WORK ITEM:
Within the entries that follow, show each line where the word "entry" occurs.
======
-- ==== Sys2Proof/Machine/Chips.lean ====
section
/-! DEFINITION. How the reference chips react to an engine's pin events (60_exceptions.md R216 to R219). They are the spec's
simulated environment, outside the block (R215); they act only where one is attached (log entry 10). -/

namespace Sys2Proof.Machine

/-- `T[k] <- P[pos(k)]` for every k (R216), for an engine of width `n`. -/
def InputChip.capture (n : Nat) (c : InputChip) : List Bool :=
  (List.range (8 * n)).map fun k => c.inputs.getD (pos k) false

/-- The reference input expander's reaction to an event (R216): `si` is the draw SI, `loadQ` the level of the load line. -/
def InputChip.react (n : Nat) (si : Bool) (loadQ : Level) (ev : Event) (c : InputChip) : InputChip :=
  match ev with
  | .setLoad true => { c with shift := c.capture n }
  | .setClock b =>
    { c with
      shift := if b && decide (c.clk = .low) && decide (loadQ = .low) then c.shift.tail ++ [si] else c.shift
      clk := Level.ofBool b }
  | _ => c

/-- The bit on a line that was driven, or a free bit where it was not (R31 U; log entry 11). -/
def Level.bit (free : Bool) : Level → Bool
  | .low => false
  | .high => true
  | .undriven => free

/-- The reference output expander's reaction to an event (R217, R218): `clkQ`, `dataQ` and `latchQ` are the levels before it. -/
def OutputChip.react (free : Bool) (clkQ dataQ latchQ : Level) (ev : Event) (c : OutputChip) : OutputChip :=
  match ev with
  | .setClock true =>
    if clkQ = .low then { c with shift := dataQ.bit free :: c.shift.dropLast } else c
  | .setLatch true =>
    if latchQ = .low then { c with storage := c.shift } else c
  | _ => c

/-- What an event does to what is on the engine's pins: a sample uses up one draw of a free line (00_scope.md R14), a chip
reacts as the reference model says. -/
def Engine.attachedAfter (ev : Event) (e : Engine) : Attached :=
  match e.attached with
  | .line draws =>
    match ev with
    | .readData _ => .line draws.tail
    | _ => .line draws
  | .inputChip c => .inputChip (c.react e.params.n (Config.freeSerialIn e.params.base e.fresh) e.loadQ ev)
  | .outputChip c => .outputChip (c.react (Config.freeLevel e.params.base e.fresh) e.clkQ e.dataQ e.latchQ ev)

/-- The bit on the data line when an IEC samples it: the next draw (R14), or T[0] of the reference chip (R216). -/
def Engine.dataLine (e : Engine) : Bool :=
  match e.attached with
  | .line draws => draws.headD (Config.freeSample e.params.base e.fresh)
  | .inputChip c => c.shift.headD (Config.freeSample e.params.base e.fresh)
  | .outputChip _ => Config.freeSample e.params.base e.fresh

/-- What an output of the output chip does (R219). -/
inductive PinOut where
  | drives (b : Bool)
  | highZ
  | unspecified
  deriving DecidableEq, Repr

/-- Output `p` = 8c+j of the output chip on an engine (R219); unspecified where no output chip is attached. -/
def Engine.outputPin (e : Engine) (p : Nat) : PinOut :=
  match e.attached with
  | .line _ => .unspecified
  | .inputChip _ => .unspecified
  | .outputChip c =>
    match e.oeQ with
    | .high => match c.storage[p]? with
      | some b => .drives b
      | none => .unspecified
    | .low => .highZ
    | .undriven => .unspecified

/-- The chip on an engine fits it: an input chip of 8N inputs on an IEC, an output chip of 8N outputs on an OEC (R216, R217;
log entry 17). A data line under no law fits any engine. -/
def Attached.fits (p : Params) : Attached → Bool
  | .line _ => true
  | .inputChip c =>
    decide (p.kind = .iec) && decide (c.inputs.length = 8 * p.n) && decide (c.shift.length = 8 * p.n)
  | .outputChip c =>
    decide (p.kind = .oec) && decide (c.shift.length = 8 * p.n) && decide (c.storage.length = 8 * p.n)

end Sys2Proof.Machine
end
======
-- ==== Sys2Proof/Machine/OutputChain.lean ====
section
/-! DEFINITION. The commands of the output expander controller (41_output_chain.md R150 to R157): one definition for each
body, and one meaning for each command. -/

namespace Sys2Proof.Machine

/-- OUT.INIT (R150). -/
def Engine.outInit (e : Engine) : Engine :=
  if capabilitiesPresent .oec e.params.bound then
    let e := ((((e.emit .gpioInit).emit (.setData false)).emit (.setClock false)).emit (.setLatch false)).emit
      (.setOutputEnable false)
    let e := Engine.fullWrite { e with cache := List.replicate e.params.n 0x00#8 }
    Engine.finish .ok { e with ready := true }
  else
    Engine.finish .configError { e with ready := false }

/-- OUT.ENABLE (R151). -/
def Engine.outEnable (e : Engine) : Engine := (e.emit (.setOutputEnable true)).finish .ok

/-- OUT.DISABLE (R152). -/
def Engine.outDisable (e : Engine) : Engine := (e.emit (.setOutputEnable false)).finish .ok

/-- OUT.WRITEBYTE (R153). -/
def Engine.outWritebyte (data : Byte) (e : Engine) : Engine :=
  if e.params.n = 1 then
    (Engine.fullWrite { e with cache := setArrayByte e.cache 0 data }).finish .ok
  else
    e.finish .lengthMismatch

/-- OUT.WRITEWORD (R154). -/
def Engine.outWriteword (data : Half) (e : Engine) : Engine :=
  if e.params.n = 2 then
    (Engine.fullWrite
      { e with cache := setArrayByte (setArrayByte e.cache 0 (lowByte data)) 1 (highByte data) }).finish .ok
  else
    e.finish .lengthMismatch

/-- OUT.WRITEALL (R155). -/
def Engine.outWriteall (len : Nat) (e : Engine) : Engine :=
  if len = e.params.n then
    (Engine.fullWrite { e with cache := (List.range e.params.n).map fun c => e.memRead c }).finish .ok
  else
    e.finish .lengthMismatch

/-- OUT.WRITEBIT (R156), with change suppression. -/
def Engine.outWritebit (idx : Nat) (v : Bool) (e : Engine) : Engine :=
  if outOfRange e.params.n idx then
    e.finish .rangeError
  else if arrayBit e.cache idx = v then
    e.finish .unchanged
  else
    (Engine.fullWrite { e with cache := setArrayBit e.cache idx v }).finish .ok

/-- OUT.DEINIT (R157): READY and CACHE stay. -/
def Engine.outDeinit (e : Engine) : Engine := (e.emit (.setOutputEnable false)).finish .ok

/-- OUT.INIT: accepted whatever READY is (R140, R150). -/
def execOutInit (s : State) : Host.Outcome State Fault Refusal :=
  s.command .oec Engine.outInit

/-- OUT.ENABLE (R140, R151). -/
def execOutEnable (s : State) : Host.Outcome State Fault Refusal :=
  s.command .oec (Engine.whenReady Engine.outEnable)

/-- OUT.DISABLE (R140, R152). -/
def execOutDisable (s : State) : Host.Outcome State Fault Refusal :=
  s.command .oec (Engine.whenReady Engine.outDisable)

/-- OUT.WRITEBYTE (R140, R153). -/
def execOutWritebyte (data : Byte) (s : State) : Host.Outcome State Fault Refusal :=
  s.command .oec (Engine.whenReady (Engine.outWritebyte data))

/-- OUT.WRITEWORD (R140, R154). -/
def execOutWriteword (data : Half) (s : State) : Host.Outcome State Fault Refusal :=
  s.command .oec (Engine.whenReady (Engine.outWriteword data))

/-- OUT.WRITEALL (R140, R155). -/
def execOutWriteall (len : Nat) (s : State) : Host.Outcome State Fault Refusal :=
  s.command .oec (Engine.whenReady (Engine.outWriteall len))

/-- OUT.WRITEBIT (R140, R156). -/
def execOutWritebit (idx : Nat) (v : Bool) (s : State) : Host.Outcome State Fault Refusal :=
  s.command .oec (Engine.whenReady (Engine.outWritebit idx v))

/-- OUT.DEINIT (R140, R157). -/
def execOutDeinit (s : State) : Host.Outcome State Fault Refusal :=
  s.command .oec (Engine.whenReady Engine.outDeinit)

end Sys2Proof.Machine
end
======
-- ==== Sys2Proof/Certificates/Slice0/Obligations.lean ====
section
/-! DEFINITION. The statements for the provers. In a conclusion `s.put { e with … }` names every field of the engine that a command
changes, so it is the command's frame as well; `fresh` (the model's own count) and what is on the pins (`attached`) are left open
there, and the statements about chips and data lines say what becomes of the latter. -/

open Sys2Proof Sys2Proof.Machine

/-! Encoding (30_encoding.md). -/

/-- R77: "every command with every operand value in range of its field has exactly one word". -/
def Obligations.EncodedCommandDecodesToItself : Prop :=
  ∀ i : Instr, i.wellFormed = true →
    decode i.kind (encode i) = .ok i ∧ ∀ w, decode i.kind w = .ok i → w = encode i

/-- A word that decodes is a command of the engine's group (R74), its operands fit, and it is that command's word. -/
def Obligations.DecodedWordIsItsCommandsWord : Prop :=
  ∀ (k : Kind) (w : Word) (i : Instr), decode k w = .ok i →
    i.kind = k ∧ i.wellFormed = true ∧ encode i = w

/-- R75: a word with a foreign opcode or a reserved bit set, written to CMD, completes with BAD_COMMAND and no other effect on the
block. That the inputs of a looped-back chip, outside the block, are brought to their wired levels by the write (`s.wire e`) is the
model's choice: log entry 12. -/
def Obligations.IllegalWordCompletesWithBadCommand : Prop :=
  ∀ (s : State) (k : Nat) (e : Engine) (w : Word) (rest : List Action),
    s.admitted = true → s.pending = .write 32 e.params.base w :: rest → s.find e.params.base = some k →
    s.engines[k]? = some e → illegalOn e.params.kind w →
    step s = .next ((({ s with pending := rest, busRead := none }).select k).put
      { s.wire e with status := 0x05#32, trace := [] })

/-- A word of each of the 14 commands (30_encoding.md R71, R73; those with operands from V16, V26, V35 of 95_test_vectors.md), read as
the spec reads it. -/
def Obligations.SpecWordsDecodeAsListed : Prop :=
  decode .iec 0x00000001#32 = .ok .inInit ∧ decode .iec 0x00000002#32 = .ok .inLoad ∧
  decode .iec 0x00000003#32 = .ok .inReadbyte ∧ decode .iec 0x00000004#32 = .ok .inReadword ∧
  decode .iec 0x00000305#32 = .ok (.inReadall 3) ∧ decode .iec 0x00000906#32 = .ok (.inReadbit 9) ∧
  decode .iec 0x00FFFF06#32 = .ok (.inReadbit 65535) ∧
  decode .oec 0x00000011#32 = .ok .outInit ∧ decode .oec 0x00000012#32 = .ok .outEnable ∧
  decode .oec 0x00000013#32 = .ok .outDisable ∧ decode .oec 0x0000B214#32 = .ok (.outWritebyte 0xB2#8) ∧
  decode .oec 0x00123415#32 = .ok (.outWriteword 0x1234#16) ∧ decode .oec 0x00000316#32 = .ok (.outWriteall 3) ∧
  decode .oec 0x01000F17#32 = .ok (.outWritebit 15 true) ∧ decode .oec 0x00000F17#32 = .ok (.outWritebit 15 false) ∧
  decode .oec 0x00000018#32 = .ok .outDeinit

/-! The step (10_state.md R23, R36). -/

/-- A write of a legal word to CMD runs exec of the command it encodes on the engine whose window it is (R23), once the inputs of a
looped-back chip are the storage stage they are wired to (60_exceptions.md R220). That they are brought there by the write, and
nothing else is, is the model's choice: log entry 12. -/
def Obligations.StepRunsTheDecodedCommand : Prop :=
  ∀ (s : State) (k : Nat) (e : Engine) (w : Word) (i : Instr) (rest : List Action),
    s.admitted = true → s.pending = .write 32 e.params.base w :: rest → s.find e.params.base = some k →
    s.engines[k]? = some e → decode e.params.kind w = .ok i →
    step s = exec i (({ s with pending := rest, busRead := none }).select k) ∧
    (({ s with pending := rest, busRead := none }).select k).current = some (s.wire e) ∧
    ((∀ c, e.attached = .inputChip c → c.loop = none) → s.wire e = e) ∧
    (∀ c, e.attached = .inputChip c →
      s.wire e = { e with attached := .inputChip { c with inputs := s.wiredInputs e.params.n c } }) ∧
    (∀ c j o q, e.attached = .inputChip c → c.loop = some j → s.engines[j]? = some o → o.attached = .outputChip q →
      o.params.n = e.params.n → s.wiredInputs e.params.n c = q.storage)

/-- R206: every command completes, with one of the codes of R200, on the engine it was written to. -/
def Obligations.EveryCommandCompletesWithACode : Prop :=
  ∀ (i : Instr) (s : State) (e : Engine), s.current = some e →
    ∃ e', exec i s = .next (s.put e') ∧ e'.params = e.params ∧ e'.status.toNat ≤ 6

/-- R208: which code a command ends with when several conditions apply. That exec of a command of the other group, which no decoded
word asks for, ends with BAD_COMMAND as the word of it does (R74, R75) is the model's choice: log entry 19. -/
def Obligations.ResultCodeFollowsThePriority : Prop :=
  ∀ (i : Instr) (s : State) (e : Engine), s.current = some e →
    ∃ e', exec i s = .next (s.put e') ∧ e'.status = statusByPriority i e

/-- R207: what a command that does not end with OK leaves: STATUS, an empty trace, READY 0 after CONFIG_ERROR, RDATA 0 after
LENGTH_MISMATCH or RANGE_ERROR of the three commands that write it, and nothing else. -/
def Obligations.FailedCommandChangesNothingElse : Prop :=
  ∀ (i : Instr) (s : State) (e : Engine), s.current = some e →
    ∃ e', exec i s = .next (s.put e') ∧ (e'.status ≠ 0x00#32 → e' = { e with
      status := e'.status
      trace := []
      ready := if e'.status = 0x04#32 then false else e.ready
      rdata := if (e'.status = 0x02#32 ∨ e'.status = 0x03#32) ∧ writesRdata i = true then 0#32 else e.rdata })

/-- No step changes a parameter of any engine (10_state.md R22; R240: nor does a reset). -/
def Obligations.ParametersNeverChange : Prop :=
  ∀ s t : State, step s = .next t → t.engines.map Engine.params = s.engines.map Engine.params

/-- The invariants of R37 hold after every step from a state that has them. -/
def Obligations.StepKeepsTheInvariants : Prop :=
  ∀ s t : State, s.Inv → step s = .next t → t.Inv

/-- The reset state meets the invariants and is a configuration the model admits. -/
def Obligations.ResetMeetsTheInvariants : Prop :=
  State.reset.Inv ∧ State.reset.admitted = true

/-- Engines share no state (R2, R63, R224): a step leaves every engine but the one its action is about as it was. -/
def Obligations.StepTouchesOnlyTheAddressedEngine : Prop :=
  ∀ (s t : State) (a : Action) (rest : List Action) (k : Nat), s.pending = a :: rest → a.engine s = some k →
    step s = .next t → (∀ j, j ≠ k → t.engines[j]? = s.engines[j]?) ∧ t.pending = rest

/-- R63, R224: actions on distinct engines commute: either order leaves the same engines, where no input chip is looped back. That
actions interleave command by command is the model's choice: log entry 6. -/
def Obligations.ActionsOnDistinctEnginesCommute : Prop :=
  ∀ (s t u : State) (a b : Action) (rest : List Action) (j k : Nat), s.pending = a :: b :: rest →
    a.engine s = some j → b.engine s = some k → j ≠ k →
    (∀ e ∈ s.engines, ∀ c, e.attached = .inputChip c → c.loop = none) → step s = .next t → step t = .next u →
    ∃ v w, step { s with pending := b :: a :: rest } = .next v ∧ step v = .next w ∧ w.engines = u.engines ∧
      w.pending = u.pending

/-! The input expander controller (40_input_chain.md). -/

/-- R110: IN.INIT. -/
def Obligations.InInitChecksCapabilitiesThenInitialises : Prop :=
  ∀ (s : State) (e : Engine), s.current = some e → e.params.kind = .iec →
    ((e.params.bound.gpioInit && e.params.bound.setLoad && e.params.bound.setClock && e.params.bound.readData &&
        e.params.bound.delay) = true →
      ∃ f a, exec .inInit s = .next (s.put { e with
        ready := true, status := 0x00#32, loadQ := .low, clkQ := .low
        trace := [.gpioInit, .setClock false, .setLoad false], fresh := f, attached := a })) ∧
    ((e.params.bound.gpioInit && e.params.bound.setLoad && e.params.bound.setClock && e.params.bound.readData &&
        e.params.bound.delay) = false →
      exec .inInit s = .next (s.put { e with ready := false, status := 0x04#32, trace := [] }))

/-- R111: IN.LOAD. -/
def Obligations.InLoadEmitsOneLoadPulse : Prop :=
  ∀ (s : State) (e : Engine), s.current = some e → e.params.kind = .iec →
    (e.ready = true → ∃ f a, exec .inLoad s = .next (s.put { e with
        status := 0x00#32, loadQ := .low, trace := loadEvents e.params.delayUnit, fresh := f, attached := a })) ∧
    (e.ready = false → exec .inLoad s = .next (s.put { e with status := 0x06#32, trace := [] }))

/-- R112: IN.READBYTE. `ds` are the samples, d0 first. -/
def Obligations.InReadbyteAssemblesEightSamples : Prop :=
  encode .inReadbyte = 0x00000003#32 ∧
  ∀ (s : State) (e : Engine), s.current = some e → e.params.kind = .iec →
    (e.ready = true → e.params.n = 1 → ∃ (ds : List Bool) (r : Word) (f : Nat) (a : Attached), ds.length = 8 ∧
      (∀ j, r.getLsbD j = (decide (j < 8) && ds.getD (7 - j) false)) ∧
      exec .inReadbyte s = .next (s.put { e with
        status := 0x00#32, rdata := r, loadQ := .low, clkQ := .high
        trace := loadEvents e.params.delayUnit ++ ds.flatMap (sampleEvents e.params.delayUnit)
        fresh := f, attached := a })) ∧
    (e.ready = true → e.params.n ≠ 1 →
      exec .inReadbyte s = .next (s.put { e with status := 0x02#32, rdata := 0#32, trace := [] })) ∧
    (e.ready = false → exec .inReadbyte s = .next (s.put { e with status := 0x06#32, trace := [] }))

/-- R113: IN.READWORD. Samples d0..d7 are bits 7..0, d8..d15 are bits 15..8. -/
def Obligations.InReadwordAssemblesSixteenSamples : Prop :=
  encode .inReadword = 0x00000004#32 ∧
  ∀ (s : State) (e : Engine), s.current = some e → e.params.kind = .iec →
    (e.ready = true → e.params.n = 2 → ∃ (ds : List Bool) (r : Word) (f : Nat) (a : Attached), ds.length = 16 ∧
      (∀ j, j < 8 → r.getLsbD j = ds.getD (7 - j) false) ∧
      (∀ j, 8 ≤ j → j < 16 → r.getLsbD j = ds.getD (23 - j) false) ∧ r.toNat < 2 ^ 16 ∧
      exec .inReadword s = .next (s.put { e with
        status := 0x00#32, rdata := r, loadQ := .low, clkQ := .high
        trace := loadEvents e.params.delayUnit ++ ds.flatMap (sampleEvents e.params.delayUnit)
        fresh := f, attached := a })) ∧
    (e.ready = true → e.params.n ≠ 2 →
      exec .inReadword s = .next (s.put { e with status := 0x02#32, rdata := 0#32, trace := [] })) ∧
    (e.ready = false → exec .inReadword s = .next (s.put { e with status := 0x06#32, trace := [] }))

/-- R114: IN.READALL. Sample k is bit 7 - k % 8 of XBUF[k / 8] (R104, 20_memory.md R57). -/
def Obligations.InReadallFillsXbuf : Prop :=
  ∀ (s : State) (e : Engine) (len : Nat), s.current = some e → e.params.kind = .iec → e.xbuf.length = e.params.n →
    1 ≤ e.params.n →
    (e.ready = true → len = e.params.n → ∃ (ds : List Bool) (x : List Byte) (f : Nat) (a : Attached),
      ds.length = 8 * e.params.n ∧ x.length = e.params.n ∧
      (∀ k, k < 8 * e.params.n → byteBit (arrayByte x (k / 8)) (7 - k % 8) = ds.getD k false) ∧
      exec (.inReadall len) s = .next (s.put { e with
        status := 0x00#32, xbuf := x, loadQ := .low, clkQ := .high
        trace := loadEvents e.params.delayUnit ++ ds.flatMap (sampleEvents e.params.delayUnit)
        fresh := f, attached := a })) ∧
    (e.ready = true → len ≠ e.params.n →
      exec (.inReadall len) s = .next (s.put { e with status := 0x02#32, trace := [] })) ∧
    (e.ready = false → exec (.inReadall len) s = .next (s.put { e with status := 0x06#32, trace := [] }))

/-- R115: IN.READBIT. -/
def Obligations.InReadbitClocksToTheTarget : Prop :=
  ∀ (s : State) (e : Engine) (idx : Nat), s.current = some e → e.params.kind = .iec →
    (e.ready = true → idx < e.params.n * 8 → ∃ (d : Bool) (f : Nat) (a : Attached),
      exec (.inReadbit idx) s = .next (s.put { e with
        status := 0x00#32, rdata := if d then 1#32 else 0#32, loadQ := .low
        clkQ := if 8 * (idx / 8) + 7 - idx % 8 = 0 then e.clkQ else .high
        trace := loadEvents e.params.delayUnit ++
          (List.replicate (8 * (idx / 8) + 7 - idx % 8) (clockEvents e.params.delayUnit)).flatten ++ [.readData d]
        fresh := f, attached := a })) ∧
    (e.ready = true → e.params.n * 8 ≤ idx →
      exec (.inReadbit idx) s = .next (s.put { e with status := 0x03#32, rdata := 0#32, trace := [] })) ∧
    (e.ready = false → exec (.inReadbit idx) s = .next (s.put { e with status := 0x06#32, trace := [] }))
======
EXERCISE SOLUTION:
simulated environment, outside the block (R215); they act only where one is attached (log entry 10). -/
/-- The bit on a line that was driven, or a free bit where it was not (R31 U; log entry 11). -/
log entry 17). A data line under no law fits any engine. -/
model's choice: log entry 12. -/
nothing else is, is the model's choice: log entry 12. -/
word asks for, ends with BAD_COMMAND as the word of it does (R74, R75) is the model's choice: log entry 19. -/
actions interleave command by command is the model's choice: log entry 6. -/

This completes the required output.